Data provided section start

-- ==== Sys2Proof/Tests/Slice0.lean ====
section
/-!
SUPPORT. Tests: for every statement a state and operands that meet its hypotheses, clause by clause, on small states; the
well-formedness of commands; and a few single steps whose expected result the spec gives.
-/

namespace Sys2Proof.Tests

open Machine

set_option Elab.async false

/-- A module that is up: both dies run, start-up has ended and both host ports have negotiated. -/
def tUp : State :=
  (((State.reset.put (.mid .BOOT_STEP) 9).put (.mid .STATUS_DIE_UP) 3).put (.hpt .PORT_STATUS_HIR_OK) 1 0).put
    (.hpt .PORT_STATUS_HIR_OK) 1 1

/-- A moment: two milliseconds of the local oscillator, and ten seconds of the time base. -/
def tNow : Now := ⟨3000000, 10000000000 * 65536⟩

/-- The same with the time base in a state. -/
def tTb (st : Nat) : State := { tUp.put (.trs .STATUS_STATE) st with tb := 10000000000 * 65536 }

/-- The same, LOCKED, with domain 0 at 1125 lines and 60 Hz. -/
def tDom : State :=
  ((((tTb tbLOCKED).put (.trs .DOM_FMT_TOTAL_LINES) 1125).put (.trs .DOM_FMT_ACTIVE_LINES) 1080).put
    (.trs .DOM_RATE_NUM) 60000).put (.trs .DOM_FMT_ENABLE) 1

/-- The time base LOCKED, with domain 0 at 100 lines, 16 of them active, and 24 Hz. -/
def tSmall : State :=
  ((((tTb tbLOCKED).put (.trs .DOM_FMT_TOTAL_LINES) 100).put (.trs .DOM_FMT_ACTIVE_LINES) 16).put
    (.trs .DOM_RATE_NUM) 24000).put (.trs .DOM_FMT_ENABLE) 1

/-- The same, with the units of the first cluster of each die FREE, and channel 0 set to a kind of work on pictures of 16 by
16 samples, 4:4:4. -/
def tChan (kind : Nat) : State :=
  let s := [0, 1, 2, 3, 4, 80, 81, 82, 83, 84].foldl (fun s u => s.put (.cus .UNIT_STATE) 1 u) tSmall
  let s := [0, 16].foldl (fun s c => (s.put (.cus .CLUSTER_LINEBUF_OK) 1 c).put (.cus .CLUSTER_SHADOW_OK) 1 c) s
  (((s.put (.cch .FMT_WORK) kind 0 0 1).put (.cch .FMT_WIDTH) 16 0 0 1).put (.cch .FMT_CHROMA) 1 0 0 1).put
    (.qrc .CAP_CAP_KBPS) 1000000 0 0 1

/-- The state after a command that completes. -/
def after (i : Instr) (s : State) : State :=
  match exec i s with
  | .next t => t
  | _ => s

/-- Channel 0 waits for the boundary that `tNow` is. -/
def tWait (kind : Nat) : State := (tChan kind).put (.cch .STATUS_STATE) chWAITING 0

/-- Channel 0 runs on unit 0 and has opened its first picture, picture 240 of domain 0; one that encodes has a slab. -/
def tRun (kind : Nat) : State :=
  let s := [0, 1, 18].foldl (fun s k => ((s.put (.cch .xL_N) 1 0 0 k).put (.cch .xL_G) 1 0 0 k).put (.cch .xL_UNIT) 0 0 0 k)
    (tChan kind)
  let s := (((((s.put (.cch .FMT_WORK) kind 0 0 18).put (.cch .FMT_WIDTH) 16 0 0 18).put (.cch .FMT_CHROMA) 1 0 0 18).put
    (.qrc .CAP_CAP_KBPS) 1000000 0 0 18).put (.cch .xSNAP) 241 0 0 18).put (.cch .xBANK) 18
  let s := ((((((s.put (.cch .STATUS_STATE) chRUNNING).put (.cch .STATUS_COST) 1).put (.cch .UNIT_UNIT) 0).put
    (.cus .UNIT_STATE) 2).put (.cch .xDONE) 240).put (.cch .xPIC) 241).put (.cch .xSTART_PIC) 240
  let s := s.put (.pdk .OWN_RSV_RSV) 5
  let s := if kind = 0 then { s.put (.qrc .xSLAB) 65537 with bufs := [⟨0, 1, 0, 0⟩] } else s
  s.tick tNow

/-- Half of row 0 of the same picture later: a picture of 100 lines at 24 Hz. -/
def tNext : Now := ⟨3000000 + 60000000, 10041667000 * 65536⟩

/-- 44 lines further on, past the channel's offset of 42 lines. -/
def tLater : Now := ⟨3000000 + 90000000, 10060000000 * 65536⟩

/-- A chain of one frame of die 1, and a copy that has crossed to die 1. -/
def tFrame (id cells : Nat) (l : List Byte) : Chain := ⟨id, 1, 48, 1, cells, l, 15, 0, 0, [], false, noMeta⟩
def tCross (l : List Byte) : Cross :=
  ⟨1, none, 0, 0, l, 15, 0, 0, [], false, noMeta, false, false, 0, 0, 0, 0, 0, false, 0, 0, 0⟩

/-- Queue 31 of die 1, of host port HB, enabled in a mode, with one descriptor posted in a ring at 0x10000 of its host
memory. -/
def tQueue (mode : Nat) (desc : List Byte) : State :=
  { ((((tUp.put (.dma .Q_CFG_EN) 1 1 31).put (.dma .Q_CFG_OWNER) 1 1 31).put (.dma .Q_CFG_MODE) mode 1 31).put
      (.dma .Q_RING_LO_BASE_LO) 0x400 1 31).put (.dma .Q_TAIL_TAIL) 1 1 31 with
    host := (Mem.empty 0).write (2 ^ 64 + 0x10000) desc }

/-- A descriptor from its words. -/
def tDesc (w0 w1 w2 w3 w4 w5 : Nat) : List Byte :=
  leBytes 8 w0 ++ leBytes 8 w1 ++ leBytes 8 w2 ++ leBytes 8 w3 ++ leBytes 8 w4 ++ leBytes 8 w5

/-- What PCI Express answers where nothing fails. -/
def tEnv : DmaEnv := ⟨false, [], true⟩

/-- One command of each kind that is a register write. -/
def gatedCmds : List Instr :=
  [.cchStart .ha 0 3 1, .cchStop .ha 1 3 1, .moveDie .ha 0 3 1, .handover .ha 0 3 1, .dropLt .ha 0 3 1, .retire .ha 3 1,
  .nodeRead .ha 0 1, .nodeWrite .ha 0 1, .publish .ha 0 1, .portModeChange .ha 0 1 1, .mergePairWrite .ha 0 1 1,
  .rtRead .ha 0 1, .rtInsert .ha 0 1, .rtDelete .ha 0 1, .rtSearch .ha 0 1, .flRead .ha 0 1, .flWrite .ha 0 1, .flInsert .ha 0 1,
  .flDelete .ha 0 1, .flSearch .ha 0 1, .brRead .ha 0 1, .brWrite .ha 0 1, .brInsert .ha 0 1, .brDelete .ha 0 1, .brSearch .ha 0 1,
  .brFlush .ha 0 1, .bktApply .ha 0 3 1, .templateRead .ha 0 1, .templateWrite .ha 0 1, .hostAlloc .ha 0 0 1 [], .hostFree .ha 0 0 1,
  .reserveWrite .ha 0 50 none 1, .forceErase .ha 5 1, .dmaPost .ha 0 3 1, .dmaResume .ha 0 3 1, .dmaReset .ha 0 3 1,
  .chkData .ha 0 3 1, .chkDataB .ha 0 3 1, .chkFold .ha 0 3 1, .chkStart .ha 0 3 1, .chkFinish .ha 0 3 1, .chkContextWrite .ha 0 3 .val 1,
  .evcComplete .ha 0 1, .evcFifoPush .ha 0 1, .evcSwSet .ha 928, .evcSwClr .ha 928, .evcSrcCfgWrite .ha 3 1, .evcTgtCtrlWrite .ha 0 1,
  .swRestart .ha 0, .faultInject .ha 1, .realign .ha 1, .arm .ha 3 1, .disarm .ha 3 1, .stirrupRelease .ha 3 1, .stirrupForce .ha 3 1,
  .hirSel .ha 0 1, .quoteGo .ha 0 1, .fwuOpen .ha 1, .fwuClose .ha 1, .fwuSubmit .ha 1, .fwuActivate .ha 1, .fwuRevert .ha 1,
  .winter .ha 1, .spring .ha 1, .autumnEnWrite .ha 1, .registerWrite .ha 0x30004 1 15 1]

/-- Bytes stand in host port HB's memory. -/
def tHost (a : Nat) (l : List Byte) (s : State) : State := { s with host := s.host.write (2 ^ 64 + a) l }
/-- The head of a boot area whose directory gives the two slots these states. -/
@[irreducible] def tDirHead (a b : Nat) : List Byte :=
  beBytes 4 0x45544452 ++ beBytes 2 1 ++ [0, 0] ++ beBytes 4 6 ++ [0, BitVec.ofNat 8 a, BitVec.ofNat 8 b] ++ List.replicate 4077 0

/-- A boot area with that head and its CRC, and an empty repair map. -/
@[irreducible] def tBootBytes (a b crc : Nat) : List Byte :=
  tDirHead a b ++ beBytes 4 crc ++
    (beBytes 4 0x4554524D ++ beBytes 4 0 ++ beBytes 4 (crc32c (beBytes 4 0x4554524D ++ beBytes 4 0)) ++ List.replicate 32756 0xFF)

/-- That boot area in flash, as copy 0. -/
def tBoot (a b crc : Nat) (s : State) : State := { s with flash := s.flash.write 0 (tBootBytes a b crc) }

theorem tBe_length (n v : Nat) : (beBytes n v).length = n := by
  induction n with
  | zero => rfl
  | succ n ih => rw [beBytes, List.length_cons, ih]

theorem tDirHead_length (a b : Nat) : (tDirHead a b).length = 4092 := by
  unfold tDirHead
  simp only [List.length_append, tBe_length, List.length_replicate, List.length_cons, List.length_nil]

theorem tBootBytes_length (a b crc : Nat) : (tBootBytes a b crc).length = 36864 := by
  unfold tBootBytes
  simp only [List.length_append, tDirHead_length, tBe_length, List.length_replicate]

theorem tBoot_head (a b crc : Nat) : (((tBootBytes a b crc).drop 0).take 4096).take 4092 = tDirHead a b := by
  unfold tBootBytes
  rw [List.drop_zero, List.take_take, List.append_assoc]
  exact List.take_left' (tDirHead_length a b)

theorem tBoot_read (a b crc i n : Nat) (s : State) (h : i + n ≤ 36864) :
    (tBoot a b crc s).flashAt i n = ((tBootBytes a b crc).drop i).take n := by
  have := Mem.read_write_inside s.flash 0 i n (tBootBytes a b crc) (by rw [tBootBytes_length]; exact h)
  rwa [Nat.zero_add] at this

/-- The directory that the bytes of a boot area spell, where they are valid and its CRC is this. -/
def tDirOf (crc : Nat) (l : List Byte) : Option Dir :=
  let d := (l.drop (bootBase 0)).take 4096
  let m := (l.drop (bootBase 0 + 4096)).take 32768
  let n := beAt m 4 2
  if beAt d 0 4 == 0x45544452 && beAt d 4 2 == 1 && beAt d 4092 4 == crc && beAt m 0 4 == 0x4554524D &&
      decide (n ≤ 4094) && beAt m 8 4 == crc32c (m.take 8 ++ slice m 16 (8 * n)) then
    let d := (l.drop (bootBase 0)).take 16
    some ⟨beAt d 8 4, byteAt d 12, byteAt d 13, byteAt d 14⟩
  else none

Data provided section end

Instructions to follow>
Give back exactly the lines from the one containing "theorem tBoot_read (a" through the end of the material above, and nothing else.

Answer to this exercise>
theorem tBoot_read (a b crc i n : Nat) (s : State) (h : i + n ≤ 36864) :
    (tBoot a b crc s).flashAt i n = ((tBootBytes a b crc).drop i).take n := by
  have := Mem.read_write_inside s.flash 0 i n (tBootBytes a b crc) (by rw [tBootBytes_length]; exact h)
  rwa [Nat.zero_add] at this

/-- The directory that the bytes of a boot area spell, where they are valid and its CRC is this. -/
def tDirOf (crc : Nat) (l : List Byte) : Option Dir :=
  let d := (l.drop (bootBase 0)).take 4096
  let m := (l.drop (bootBase 0 + 4096)).take 32768
  let n := beAt m 4 2
  if beAt d 0 4 == 0x45544452 && beAt d 4 2 == 1 && beAt d 4092 4 == crc && beAt m 0 4 == 0x4554524D &&
      decide (n ≤ 4094) && beAt m 8 4 == crc32c (m.take 8 ++ slice m 16 (8 * n)) then
    let d := (l.drop (bootBase 0)).take 16
    some ⟨beAt d 8 4, byteAt d 12, byteAt d 13, byteAt d 14⟩
  else none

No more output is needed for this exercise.